Lesbians and the Patriarchy

Words by Helena (she/her), 20 QLD 

It was about five years from when I first admitted my attraction to women, that I finally accepted I would never feel the same toward men. I’ve heard the same story time and time again. It transcends the confines of individual experience. It’s something universal, something that weaves us together.

It follows – accepting my attraction to women was manageable, realising my lack of attraction to men was horrifying.

Each sexual identity that escapes hetero-normalised standards comes, of course, packaged with its own horde of distinctive trials. But the lesbian experience is a uniquely lonely one.

The lesbian identity is one of the only forms of existence that completely de-centres men. Lesbian desire and the figure of a lesbian themselves is excessive to a phallocentric, patriarchal and heteronormative economy, which traditionally ascribes to women as objects to be exchanged among men.  As the lesbian is excess to patriarchal demands and rejects their place as a specular reflection of the male subject – a woman’s ideal role in the traditional script – they have no value. This leaves many lesbians searching for a space in which to exist, valued and accepted as both part of a whole and as a whole in and of themselves.

Taking up a heterosexual identity is rewarded and legitimised with numerous material and symbolic affirmations, while divergence from this heterosexual script leads to withheld rewards and even punishment. From this, our historical inheritance as a society is tainted by an equation of lesbian with deviance, and hence we as lesbians are left to always exist outside of.

Throughout my life, I have both observed and experienced the notion of the lesbian as a spectacle, removed from mainstream society and always held at arm’s length. We are to be regarded with a detached interest and curiosity, never allowed to cease our label as other. Regardless of many people’s well-meaning acceptance, we always exist just on the other side of an invisible line.

After coming out, I was forced to renegotiate and reimagine both the space and shape of my existence. The dynamics of my relations with other people and broader society shifted in an endless sequence of minutiae, leaving me in a space I could not recognise nor reconcile.

My interactions with men were particularly transformed. There are many men with whom I have positive friendships not unlike those I share with other non-men. However, many others, upon finding out finding out that I am a lesbian, follow one of two paths. Often their interest will increase due to my unattainability, due to the uniqueness of a woman existing outside the bounds of their gaze – or, on occasion, a subconscious belief that no woman is ever truly unattainable, that the lesbian identity is not valid.

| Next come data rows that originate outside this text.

def decode (r : ZfRaw) : Except Reject Instr :=
  match r.op with
  | 0x01 => .ok (.movi r.zImm)
  | 0x02 => .ok (.addi r.zImm)
  | 0x03 => need (r.fn = 0) (.zfAdd r.regs)
  | 0x04 => need (r.fn = 0) (.zfSub r.regs)
  | 0x08 => .ok (.beq r.zImm)
  | 0x09 => .ok (.bne r.zImm)
  | 0x0A => need (decide (r.d = 0) && decide (r.a = 0)) (.zfBra (BitVec.ofNat 16 r.imm))
  | 0x10 => r.xfer true true true true false .xsend
  | 0x11 => r.xfer false false true false true .xrecv
  | 0x12 => r.xfer true true true true false .xred
  | 0x13 => r.xfer false false false false false .xfwd
  | 0x18 => need (decide (r.d = 0) && decide (bits r.fn 10 3 = 0))
      (.cwait { a := Fin.ofNat 32 r.a, b := Fin.ofNat 32 r.b, scope := Fin.ofNat 8 (bits r.fn 2 0) })
  | 0x19 =>
    if bit r.fn 0 then
      if !(decide (bits r.fn 10 5 = 0)) then .error .zfUnused
      else if !(decide (bits r.fn 4 2 = 5)) then .error .zfScope
      else .ok (.cadvRmt { d := Fin.ofNat 32 r.d, a := Fin.ofNat 32 r.a, b := Fin.ofNat 32 r.b, rel := bit r.fn 1 })
    else need (decide (r.d = 0) && decide (bits r.fn 10 5 = 0))
      (.cadv { a := Fin.ofNat 32 r.a, b := Fin.ofNat 32 r.b, rel := bit r.fn 1, scope := Fin.ofNat 8 (bits r.fn 4 2) })
  | 0x1A => need (decide (r.d = 0) && decide (bits r.fn 10 5 = 0) && !bit r.fn 0)
      (.cadd { a := Fin.ofNat 32 r.a, b := Fin.ofNat 32 r.b, rel := bit r.fn 1, scope := Fin.ofNat 8 (bits r.fn 4 2) })
  | 0x20 => need (r.fn = 0) (.embBind r.regs)
  | 0x21 => need (decide (r.d = 0) && decide (bits r.fn 10 1 = 0))
      (.embFold { a := Fin.ofNat 32 r.a, b := Fin.ofNat 32 r.b, lbf16 := bit r.fn 0 })
  | 0x3F => need (decide (r.d = 0) && decide (r.a = 0) && decide (r.imm = 0)) .zfDone
  | _ => .error .zfOpcode

end ZfRaw

/-- Decoding a ZF word (R373, R503). -/
def decodeZf (w : W32) : Except Reject Instr := (ZfRaw.ofWord w.toNat).decode

/-! ### Encoding -/

/-- The fields of a full word with the header and the named fields; the fields left out hold 0x490 (R196). -/
def Hdr.raw (h : Hdr) (op d a b c m : Nat) : Raw :=
  { op := op, ps := h.ps.val, pn := h.pn.toNat, d := d, a := a, b := b, c := c, m := h.acc.toNat * 32 + m, lit := h.lit }

def Op0.fields (x : Op0) (op : Nat) : Raw := x.h.raw op 0x490 0x490 0x490 0x490 0
def OpA.fields (x : OpA) (op m : Nat) : Raw := x.h.raw op 0x490 x.a.code 0x490 0x490 m
def OpD.fields (x : OpD) (op c : Nat) : Raw := x.h.raw op x.d.code 0x490 0x490 c 0
def OpDA.fields (x : OpDA) (op : Nat) : Raw := x.h.raw op x.d.code x.a.code 0x490 0x490 0
def OpAB.fields (x : OpAB) (op c : Nat) : Raw := x.h.raw op 0x490 x.a.code x.b.code c 0
def OpDAB.fields (x : OpDAB) (op c m : Nat) : Raw := x.h.raw op x.d.code x.a.code x.b.code c m
def IntOps.fields (x : IntOps) (op : Nat) : Raw :=
  x.h.raw op x.d.code x.a.code x.b.code x.c.code (x.w64.toNat * 16 + x.sat.toNat * 8 + x.sgn.toNat)
def FloatOps.fields (x : FloatOps) (op : Nat) : Raw :=
  x.h.raw op x.d.code x.a.code x.b.code x.c.code (x.sat.toNat * 8 + x.mode.code)
def FMinMaxOps.fields (x : FMinMaxOps) (op : Nat) : Raw := x.h.raw op x.d.code x.a.code x.b.code 0x490 x.num.toNat
def FcmpOps.fields (x : FcmpOps) (op : Nat) : Raw := x.h.raw op x.d.code x.a.code x.b.code x.cond.code 0
def HalfOps.fields (x : HalfOps) (op : Nat) : Raw :=
  x.h.raw op x.d.code x.a.code x.b.code x.c.code (x.f16.toNat * 16 + x.sat.toNat * 8 + x.mode.code)
def HMinMaxOps.fields (x : HMinMaxOps) (op : Nat) : Raw :=
  x.h.raw op x.d.code x.a.code x.b.code 0x490 (x.f16.toNat * 16 + x.num.toNat)
def CvtNarrowOps.fields (x : CvtNarrowOps) (op : Nat) : Raw :=
  x.h.raw op x.d.code x.a.code x.b.code x.c.code (x.alt.toNat * 16 + x.sat.toNat * 8 + x.mode.code)
def GroupOps.fields (x : GroupOps) (op scale : Nat) : Raw :=
  x.h.raw op x.d.code x.a.code x.b.code (scale * 16 + x.fmt.code) (x.sat.toNat * 8 + x.mode.code)
def SumOps.fields (x : SumOps) (op : Nat) : Raw :=
  x.h.raw op x.d.code x.a.code 0x490 (x.ty.code * 32 + x.cv.val) (x.excl.toNat * 16 + x.sat.toNat * 8 + x.mode.code)
def MemOps.fields (x : MemOps) (op : Nat) : Raw :=
  x.h.raw op x.d.code x.a.code x.b.code (x.scope.code * 16 + x.ty.code) x.order.code
def AtomOps.fields (x : AtomOps) (op : Nat) : Raw :=
  x.h.raw op x.d.code x.a.code x.b.code (x.scope.code * 32 + x.op.code) x.order.code
def CasOps.fields (x : CasOps) (op : Nat) : Raw :=
  x.h.raw op x.d.code x.a.code x.b.code (x.scope.code * 32) x.order.code
def CtrOps.fields (x : CtrOps) (op : Nat) : Raw :=
  x.h.raw op x.d.code x.a.code x.b.code (x.scope.code * 2 + x.scratch.toNat) x.order.code
def CopyOps.fields (x : CopyOps) (op : Nat) : Raw :=
  x.h.raw op 0x490 x.a.code x.b.code x.c.code (x.csp.toNat * 16 + x.sat.toNat * 8 + x.mode.code)
def MmaOps.fields (x : MmaOps) (op : Nat) : Raw :=
  x.h.raw op x.d.code x.a.code x.b.code (x.tile.val * 32 + x.cv.val)
    (x.csp.toNat * 16 + x.aScr.toNat * 4 + x.bScr.toNat * 2)
def TileWriteOps.fields (x : TileWriteOps) (op : Nat) : Raw :=
  x.h.raw op 0x490 x.a.code x.b.code (x.tile.val * 32 + x.cv.val) (x.raw.toNat * 16 + x.mode.code)
def TileReadOps.fields (x : TileReadOps) (op : Nat) : Raw :=
  x.h.raw op x.d.code x.a.code 0x490 (x.tile.val * 32 + x.cv.val) (x.raw.toNat * 16 + x.sat.toNat * 8 + x.mode.code)
def TileMoveOps.fields (x : TileMoveOps) (op : Nat) : Raw :=
  x.h.raw op x.d.code x.a.code 0x490 (x.tile.val * 32 + x.fmt.code) (x.csp.toNat * 16 + x.sat.toNat * 8 + x.mode.code)
def SwrOps.fields (x : SwrOps) : Raw :=
  x.h.raw 0xD5 0x490 x.a.code 0x490 (x.sreg.toNat % 2048) (x.sreg.toNat / 2048 * 16)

The other path is one of complete disinterest. To be completely ignored, seen as having no value and hence no reason to bother communicating with. I was once at a party and found myself in a room sitting in and speaking with a circle of men, with just two other women. Upon one of the girls saying she was gay, one of the guys responds with, “Why are you even here?”

I often choose not to announce my sexuality when first speaking with someone, allowing me to get to know someone and vice versa without fear of one of the above exchanges playing out. I know many view this as unfair – that I am ‘leading men on’ or wasting their time. This attitude in itself reveals horrific multitudes about the way we view women – an object to be consumed rather than a subject, a person, to get to know and to understand without expectation.

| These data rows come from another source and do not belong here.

-- ==== Sys2Proof/Machine/Memory.lean ====
section
/-! DEFINITION. Memory.lean: loads, stores, prefetches, sector locks and fences (R163 to R176, R210, R258 to R268, R449 to R456,
R471), and the events that carry a global access: walks, requests at sectors, turns, evictions, fills, replies (R79, R80,
R143, R144, R154, R157, R469). -/

namespace Sys2Proof.Machine

/-! ### Addresses (R210, R132) and accesses at issue -/

/-- The address of a global operand. -/
def globalVa (a b : Nat) : Nat := wrapInt 64 ((a : Int) + sval 32 b)
/-- The offset of a scratchpad operand. -/
def scratchVa (a b : Nat) : Nat := (a + b) % 2 ^ 32

/-- One thread's access as an instruction forms it; a uniform instance has no position (R259). -/
structure Want where
  pos : Option Nat
  va : Nat
  data : Nat
  bad : Bool
deriving DecidableEq, Repr

/-- What an instruction does to memory, for its checks: a write of any kind, an access that is not a counter's, a counter
instruction, a counter advance (R452). -/
structure Doing where
  code : Nat
  size : Nat
  write : Bool := false
  plain : Bool := false
  counter : Bool := false
  advance : Bool := false
deriving DecidableEq, Repr

/-- Kind of R452 that an access breaks. -/
def Doing.denied (d : Doing) (a : BitVec 9) : Option Nat :=
  if d.write && d.plain && !attrW a then some 1
  else if d.plain && attrCtr a then some 2
  else if d.counter && !attrCtr a then some 3
  else if d.advance && !attrW a then some 4
  else none

/-- The outcome of the checks of R450. -/
inductive Checked
  | ok (e : TlbEntry)
  | bad (cls addr detail : Nat)
  | walk
deriving DecidableEq, Repr

/-- The checks of a core's access, with the translation that it finds held. -/
def State.checkGlobal (s : State) (g : Group) (d : Doing) (va : Nat) : Checked :=
  if 2 ^ 55 ≤ va then .bad 0x20 va d.code
  else if va % d.size ≠ 0 then .bad 0x21 va d.size
  else
    match s.mem.tlbFind g.core g.ctx va with
    | none => .walk
    | some e => match d.denied e.attr with
      | some k => .bad 0x23 va k
      | none => .ok e

/-- Positions of an access: its own, or every taking thread's. -/
def Want.who (w : Want) (ts : List Nat) : List Nat := match w.pos with | some t => [t] | none => ts

/-- The issuing path waits for walks of the pages that are not translated (R449): nothing else has happened. -/
def State.askWalks (s : State) (i : Iss) (d : Doing) (ts : List Nat) (ws : List Want) : State :=
  let missing := ws.filter (fun w => match s.checkGlobal i.g d w.va with | .walk => true | _ => false)
  let pages := (missing.map (fun w => w.va / 65536)).eraseDups
  pages.foldl (fun s page =>
    let mine := missing.filter (fun w => w.va / 65536 = page)
    let (s, id) := s.fresh
    let walk : Walk := { id := id, g := i.r.g, w := i.r.w, access := i.p.access, pc := i.p.pc,
                         va := BitVec.ofNat 64 (match mine.head? with | some w => w.va | none => 0), write := d.write || d.advance,
                         tmask := maskOf (mine.flatMap (fun w => w.who ts)) }
    { s with mem := { s.mem with walks := s.mem.walks ++ [walk] } }) s

/-- A write of threads of the issuing path meets a WB page and stalls (R157). -/
def State.askWb (s : State) (i : Iss) (m : W64) (va : Nat) : State :=
  let (s, id) := s.fresh
  let st : Stall := { id := id, ctx := i.g.ctx, va := BitVec.ofNat 64 va, by_ := .thread i.r.g i.r.w i.p.access i.p.pc m, ready := false }
  { s with mem := { s.mem with stalls := s.mem.stalls ++ [st] } }

/-! ### Order (R167 to R170, R174) -/

/-- The operation belongs to threads of a path's stream. -/
def MemOp.ofPath (o : MemOp) (x : Iss) (m : W64) : Bool := o.g = x.r.g && o.w = x.r.w && o.access = x.p.access && o.tmask &&& m != 0

/-- Unserved accesses of the taking threads. -/
def State.earlier (s : State) (x : Iss) (h : Hdr) : List MemOp :=
  s.mem.ops.filter (fun o => o.ofPath x (x.taking h) && o.parts.any (fun p => !p.served))

/-- Fences that some accesses of the taking threads still precede (R168). -/
def State.fencesOf (s : State) (x : Iss) (h : Hdr) : List FenceMark :=
  s.mem.marks.filter (fun f => f.g = x.r.g && f.w = x.r.w && f.access = x.p.access && f.tmask &&& x.taking h != 0 && s.unserved f.after)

As lesbians exist outside of the bounds of the heterosexual script and prescribed norms, they are never truly perceived as real by the heteropatriarchal society at large. Not only is this invalidating and delegitimising, it’s also deeply dangerous. Queer author Carmen Maria Machado’s harrowing work of autofiction, In the Dream House, details her experience of partner violence in a relationship with another woman. She speaks to a notion of “archival silence,” capturing the idea that certain histories never enter the mainstream cultural record. As Machado had never encountered narratives of queer domestic abuse before, she lacked context and precedent and was unable to make sense of her experience. An inability to see lesbian relationships as real, including the potential for partner violence, breeds danger by leaving these situations unacknowledged.

It is vital that we reject blindness, not only to the ways we are similar but also in the ways we are not. It is vital that queer people seize this conversation, take it into our own mouths. We must both speak on our own experience and soak up the words of others detailing their own.

Being a lesbian is incredibly beautiful, and in itself is an act of defiance. I am proud to be a lesbian, proud of my desire for women and the political identity characterised by heteropatriarchal rejection that lives alongside it. It is essential, however, that we acknowledge the intricacies of each queer experience, and the way in which existing outside the norms is a profoundly affective one.